Interview im Hamburger Museum für Völkerkunde am 20. November 2013



Am 20. November fand im Hamburger Museum für Völkerkunde unter dem Thema "Eines Rechtsstaates nicht würdig - Diskriminierung und Abschiebung der Roma und Sinti" die Auftaktveranstaltung des Menschenrechtssalons statt. Auf Einladung der Kirchlichen Hilfsstelle für Flüchtlinge "fluchtpunkt", des Ida Ehre Kulturvereins und des Republikanischen Anwältinnen- und Anwältevereins informierten Experten über den rechtlichen, historischen und politischen Hintergrund der Problematik.
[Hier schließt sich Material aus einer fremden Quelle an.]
-- ==== Sys2Proof/Laws/Memory.lean ====
section
/-! SUPPORT. What the RAM operations do: a byte read after a write, and the canonical form they keep. -/

namespace Sys2Proof.Machine

/-! ### What exists -/

theorem capExists_iff (p : Params) (l i : Nat) : capExists p l i = true ↔ l < p.nlinesMax ∧ i < p.halfWordsMax := by
  simp [capExists]

theorem frameMapped_iff (p : Params) (k : Nat) : frameMapped p k = true ↔ 4 * k < p.frameBytesMax := by
  simp [frameMapped]

/-! ### One byte -/

@[simp] theorem Memory.lookup_nil (a : Nat) : Memory.lookup [] a = none := rfl

/-- A byte reads as written at its own address, and as before elsewhere. -/
theorem Memory.lookup_write (m : Memory) (a b : Nat) (v : Byte) :
    (m.write a v).lookup b = if b = a then some v else m.lookup b := by
  induction m with
  | nil => simp [Memory.write, Memory.lookup]
  | cons c r ih =>
    obtain ⟨k, w⟩ := c
    simp only [Memory.write]
    by_cases h1 : a < k
    · simp [h1, Memory.lookup]
    · by_cases h2 : a = k
      · subst h2
        by_cases h : b = a <;> simp [Memory.lookup, h]
      · by_cases h : b = k
        · have : b ≠ a := fun e => h2 (e.symm.trans h)
          simp [h1, h2, Memory.lookup, h, Ne.symm h2]
        · simp [h1, h2, Memory.lookup, h, ih]

@[simp] theorem Memory.lookup_write_same (m : Memory) (a : Nat) (v : Byte) : (m.write a v).lookup a = some v := by
  simp [Memory.lookup_write]

theorem Memory.lookup_write_other (m : Memory) {a b : Nat} (v : Byte) (h : b ≠ a) :
    (m.write a v).lookup b = m.lookup b := by
  simp [Memory.lookup_write, h]

/-! ### The canonical form -/

/-- A list has the form iff its head lies below the next entry and the rest has the form. -/
theorem Memory.wf_cons (c : Host.Cell) (m : Memory) :
    Memory.wf (c :: m) = true ↔ (∀ d ∈ m.head?, c.1 < d.1) ∧ m.wf = true := by
  cases m with
  | nil => simp [Memory.wf]
  | cons d r => simp [Memory.wf]

/-- A write lists its address or keeps the first one. -/
theorem Memory.head_write (m : Memory) (a : Nat) (v : Byte) :
    ∀ d ∈ (m.write a v).head?, d.1 = a ∨ ∃ c ∈ m.head?, d.1 = c.1 ∧ c.1 ≤ a := by
  cases m with
  | nil => simp [Memory.write]
  | cons c r =>
    obtain ⟨k, w⟩ := c
    simp only [Memory.write]
    split
    · simp
    · split
      · simp
      · simp; omega

/-- A write keeps the canonical form. -/
theorem Memory.wf_write (m : Memory) (a : Nat) (v : Byte) (h : m.wf = true) : (m.write a v).wf = true := by
  induction m with
  | nil => rfl
  | cons c r ih =>
    obtain ⟨k, w⟩ := c
    have hr := (Memory.wf_cons _ _).1 h
    simp only [Memory.write]
    by_cases h1 : a < k
    · simp [h1, Memory.wf_cons, h]
    · by_cases h2 : a = k
      · subst h2
        simp only [lt_irrefl, if_false, if_true]
        exact (Memory.wf_cons _ _).2 hr
      · simp only [h1, h2, if_false]
        refine (Memory.wf_cons _ _).2 ⟨fun d hd => ?_, ih hr.2⟩
        rcases Memory.head_write r a v d hd with e | ⟨c, hc, e, _⟩
        · simp only [e]; omega
        · rw [e]; exact hr.1 c hc

/-- Every entry after a write was there before or is the byte written. -/
theorem Memory.mem_write (m : Memory) (a : Nat) (v : Byte) (c : Host.Cell) (h : c ∈ m.write a v) :
    c = (a, v) ∨ c ∈ m := by
  induction m with
  | nil => simpa [Memory.write] using h
  | cons d r ih =>
    obtain ⟨k, w⟩ := d
    simp only [Memory.write] at h
    split at h
    · simpa using h
    · split at h
      · rcases List.mem_cons.1 h with h | h
        · exact .inl h
        · exact .inr (List.mem_cons_of_mem _ h)
      · rcases List.mem_cons.1 h with h | h
        · exact .inr (h ▸ List.mem_cons_self)
        · exact (ih h).imp id (List.mem_cons_of_mem _)

/-! ### Consecutive bytes -/

@[simp] theorem Memory.writeBytes_nil (m : Memory) (a : Nat) : m.writeBytes a [] = m := rfl

@[simp] theorem Memory.writeBytes_cons (m : Memory) (a : Nat) (b : Byte) (bs : List Byte) :
    m.writeBytes a (b :: bs) = (m.write a b).writeBytes (a + 1) bs := rfl

/-- Inside the bytes written an address reads its byte, elsewhere as before. -/
theorem Memory.lookup_writeBytes (bs : List Byte) : ∀ (m : Memory) (a b : Nat),
    (m.writeBytes a bs).lookup b = if a ≤ b ∧ b < a + bs.length then bs[b - a]? else m.lookup b := by
  induction bs with
  | nil => intro m a b; simp
  | cons x xs ih =>
    intro m a b
    rw [Memory.writeBytes_cons, ih, Memory.lookup_write]
    simp only [List.length_cons]
    by_cases hb : b = a
    · subst hb
      simp
    · by_cases h : a + 1 ≤ b ∧ b < a + 1 + xs.length
      · have h' : a ≤ b ∧ b < a + (xs.length + 1) := by omega
        rw [if_pos h, if_pos h']
        obtain ⟨k, rfl⟩ : ∃ k, b = a + 1 + k := ⟨b - (a + 1), by omega⟩
        have e1 : a + 1 + k - (a + 1) = k := by omega
        have e2 : a + 1 + k - a = k + 1 := by omega
        simp [e1, e2]
      · have h' : ¬ (a ≤ b ∧ b < a + (xs.length + 1)) := by omega
        rw [if_neg h, if_neg h', if_neg hb]

theorem Memory.lookup_writeBytes_outside (m : Memory) {a b : Nat} (bs : List Byte) (h : b < a ∨ a + bs.length ≤ b) :
    (m.writeBytes a bs).lookup b = m.lookup b := by
  rw [Memory.lookup_writeBytes, if_neg (by omega)]

theorem Memory.lookup_writeBytes_inside (m : Memory) (a k : Nat) (bs : List Byte) (h : k < bs.length) :
    (m.writeBytes a bs).lookup (a + k) = some bs[k] := by
  rw [Memory.lookup_writeBytes, if_pos (by omega), Nat.add_sub_cancel_left, List.getElem?_eq_getElem h]

theorem Memory.wf_writeBytes (bs : List Byte) : ∀ (m : Memory) (a : Nat), m.wf = true → (m.writeBytes a bs).wf = true := by
  induction bs with
  | nil => exact fun m a h => h
  | cons b bs ih => exact fun m a h => ih _ _ (m.wf_write a b h)

theorem Memory.mem_writeBytes (bs : List Byte) : ∀ (m : Memory) (a : Nat) (c : Host.Cell), c ∈ m.writeBytes a bs →
    (a ≤ c.1 ∧ c.1 < a + bs.length) ∨ c ∈ m := by
  induction bs with
  | nil => exact fun m a c h => .inr h
  | cons b bs ih =>
    intro m a c h
    rcases ih _ _ c h with h | h
    · left; simp only [List.length_cons]; omega
    · rcases m.mem_write a b c h with h | h
      · left; subst h; simp
      · exact .inr h

/-! ### Words and bytes -/

/-- A word is its four bytes. -/
@[simp] theorem wordOf_byteOf (w : Word) : wordOf (byteOf w 0) (byteOf w 1) (byteOf w 2) (byteOf w 3) = w := by
  apply BitVec.eq_of_getLsbD_eq
  intro i hi
  have key : ∀ c j, j < 8 → c + j = i → (decide (j < 8) && w.getLsbD (c + j)) = w.getLsbD i := by
    rintro c j hj rfl
    simp [hj]
  simp only [wordOf, byteOf, BitVec.getLsbD_append, BitVec.getLsbD_extractLsb']
  split_ifs <;> exact key _ _ (by omega) (by omega)

/-- Byte k of the word of four bytes. -/
theorem byteOf_wordOf (b0 b1 b2 b3 : Byte) (k : Nat) (hk : k < 4) :
    byteOf (wordOf b0 b1 b2 b3) k = [b0, b1, b2, b3][k] := by
  apply BitVec.eq_of_getLsbD_eq
  intro i hi
  interval_cases k <;> simp only [wordOf, byteOf, BitVec.getLsbD_append, BitVec.getLsbD_extractLsb', hi, decide_true,
    Bool.true_and] <;> split_ifs <;> first | omega | exact congrArg _ (by omega)

/-! ### The two RAMs of the state -/

theorem State.capByte_def (s : State) (a : Nat) : s.capByte a = (s.cap.lookup a).getD (Config.capDraw s.ramEpoch a) := rfl

theorem State.frameByte_def (s : State) (a : Nat) :
    s.frameByte a = (s.frame.lookup a).getD (Config.frameDraw s.ramEpoch a) := rfl

/-- A stored capture word changes its four bytes and no other. -/
theorem State.capByte_capStore (s : State) (l : Nat) (h : Bool) (i : Nat) (w : Word) (a : Nat) :
    (s.capStore l h i w).capByte a =
      if capAddr l h i ≤ a ∧ a < capAddr l h i + 4 then byteOf w (a - capAddr l h i) else s.capByte a := by
  simp only [State.capByte, State.capStore, Memory.lookup_writeBytes, List.length_cons, List.length_nil]
  split
  · rename_i hin
    obtain ⟨k, rfl⟩ : ∃ k, a = capAddr l h i + k := ⟨a - capAddr l h i, by omega⟩
    have hk : k < 4 := by omega
    rw [Nat.add_sub_cancel_left]
    interval_cases k <;> simp
  · rfl

/-- A stored capture word reads back. -/
@[simp] theorem State.capWord_capStore_same (s : State) (l : Nat) (h : Bool) (i : Nat) (w : Word) :
    (s.capStore l h i w).capWord l h i = w := by
  simp [State.capWord, State.capByte_capStore]

/-- Different words of the capture RAM have disjoint bytes. -/
theorem capAddr_disjoint {l l' i i' : Nat} {h h' : Bool} (hi : i < 128) (hi' : i' < 128)
    (hne : ¬ (l = l' ∧ h = h' ∧ i = i')) : capAddr l h i + 4 ≤ capAddr l' h' i' ∨ capAddr l' h' i' + 4 ≤ capAddr l h i := by
  simp only [capAddr]
  cases h <;> cases h' <;> simp_all <;> omega

/-- A stored capture word leaves every other word. -/
theorem State.capWord_capStore_other (s : State) {l l' i i' : Nat} {h h' : Bool} (w : Word) (hi : i < 128)
    (hi' : i' < 128) (hne : ¬ (l = l' ∧ h = h' ∧ i = i')) :
    (s.capStore l h i w).capWord l' h' i' = s.capWord l' h' i' := by
  rcases capAddr_disjoint hi hi' hne with d | d <;>
    simp only [State.capWord, State.capByte_capStore] <;>
    rw [if_neg (by omega), if_neg (by omega), if_neg (by omega), if_neg (by omega)]

/-- Stored frame bytes are read back, and every other byte is as before. -/
theorem State.frameByte_frameStore (s : State) (a : Nat) (bs : List Byte) (b : Nat) :
    (s.frameStore a bs).frameByte b = if h : a ≤ b ∧ b < a + bs.length then bs[b - a] else s.frameByte b := by
  simp only [State.frameByte, State.frameStore, Memory.lookup_writeBytes]
  split
  · rename_i hin
    rw [List.getElem?_eq_getElem (by omega)]; rfl
  · rfl

@[simp] theorem State.capByte_frameStore (s : State) (a : Nat) (bs : List Byte) (b : Nat) :
    (s.frameStore a bs).capByte b = s.capByte b := rfl

@[simp] theorem State.frameByte_capStore (s : State) (l : Nat) (h : Bool) (i : Nat) (w : Word) (b : Nat) :
    (s.capStore l h i w).frameByte b = s.frameByte b := rfl

/-- The bytes of the capture RAM depend on nothing else of the state. -/
theorem State.capByte_congr {s t : State} (hc : t.cap = s.cap) (he : t.ramEpoch = s.ramEpoch) (a : Nat) :
    t.capByte a = s.capByte a := by
  simp [State.capByte, hc, he]

theorem State.capWord_congr {s t : State} (hc : t.cap = s.cap) (he : t.ramEpoch = s.ramEpoch) (l : Nat) (h : Bool)
    (i : Nat) : t.capWord l h i = s.capWord l h i := by
  simp [State.capWord, State.capByte_congr hc he]

/-- The bytes of the frame RAM depend on nothing else of the state. -/
theorem State.frameByte_congr {s t : State} (hf : t.frame = s.frame) (he : t.ramEpoch = s.ramEpoch) (a : Nat) :
    t.frameByte a = s.frameByte a := by
  simp [State.frameByte, hf, he]

/-! ### Both RAMs keep the canonical form -/

/-- Storing a capture word keeps the capture RAM's form. -/
theorem State.capStore_wf (s : State) (l : Nat) (h : Bool) (i : Nat) (w : Word) (hw : s.cap.wf = true) :
    (s.capStore l h i w).cap.wf = true := Memory.wf_writeBytes _ _ _ hw

/-- Storing frame bytes keeps the frame RAM's form. -/
theorem State.frameStore_wf (s : State) (a : Nat) (bs : List Byte) (hw : s.frame.wf = true) :
    (s.frameStore a bs).frame.wf = true := Memory.wf_writeBytes _ _ _ hw

/-- The RAMs have the form right after reset. -/
theorem State.reset_wf : State.reset.cap.wf = true ∧ State.reset.frame.wf = true := ⟨rfl, rfl⟩

end Sys2Proof.Machine
end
Zu ihnen gehörte auch der in Hamburg und Schwerin tätige Rechtsanwalt Christian Schneider, der sich in der Hamburger Stiftung Hilfe für NS-Verfolgte engagiert und jetzt am Aufbau der Kooperation zwischen Europarat und dem European Roma und Travellers Forum in Straßburg beteiligt ist. Nach der Veranstaltung nahm der Schattenblick die Gelegenheit wahr, ihm einige Fragen zu stellen.

Im Portrait - Foto: © 2013 by Schattenblick

Christian Schneider
Foto: © 2013 by Schattenblick

Schattenblick: Herr Schneider, die Rede war heute abend von Menschlichkeit, aber auch von Politik, und des öfteren tauchte die Aussage auf: Das ist eine gewollte Politik von seiten Deutschlands und der Europäischen Union. In welchem Maße könnte man von einem Versagen der Politik sprechen oder muß man vielmehr von einer Interessenlage ausgehen, die diese Politik gezielt befördert?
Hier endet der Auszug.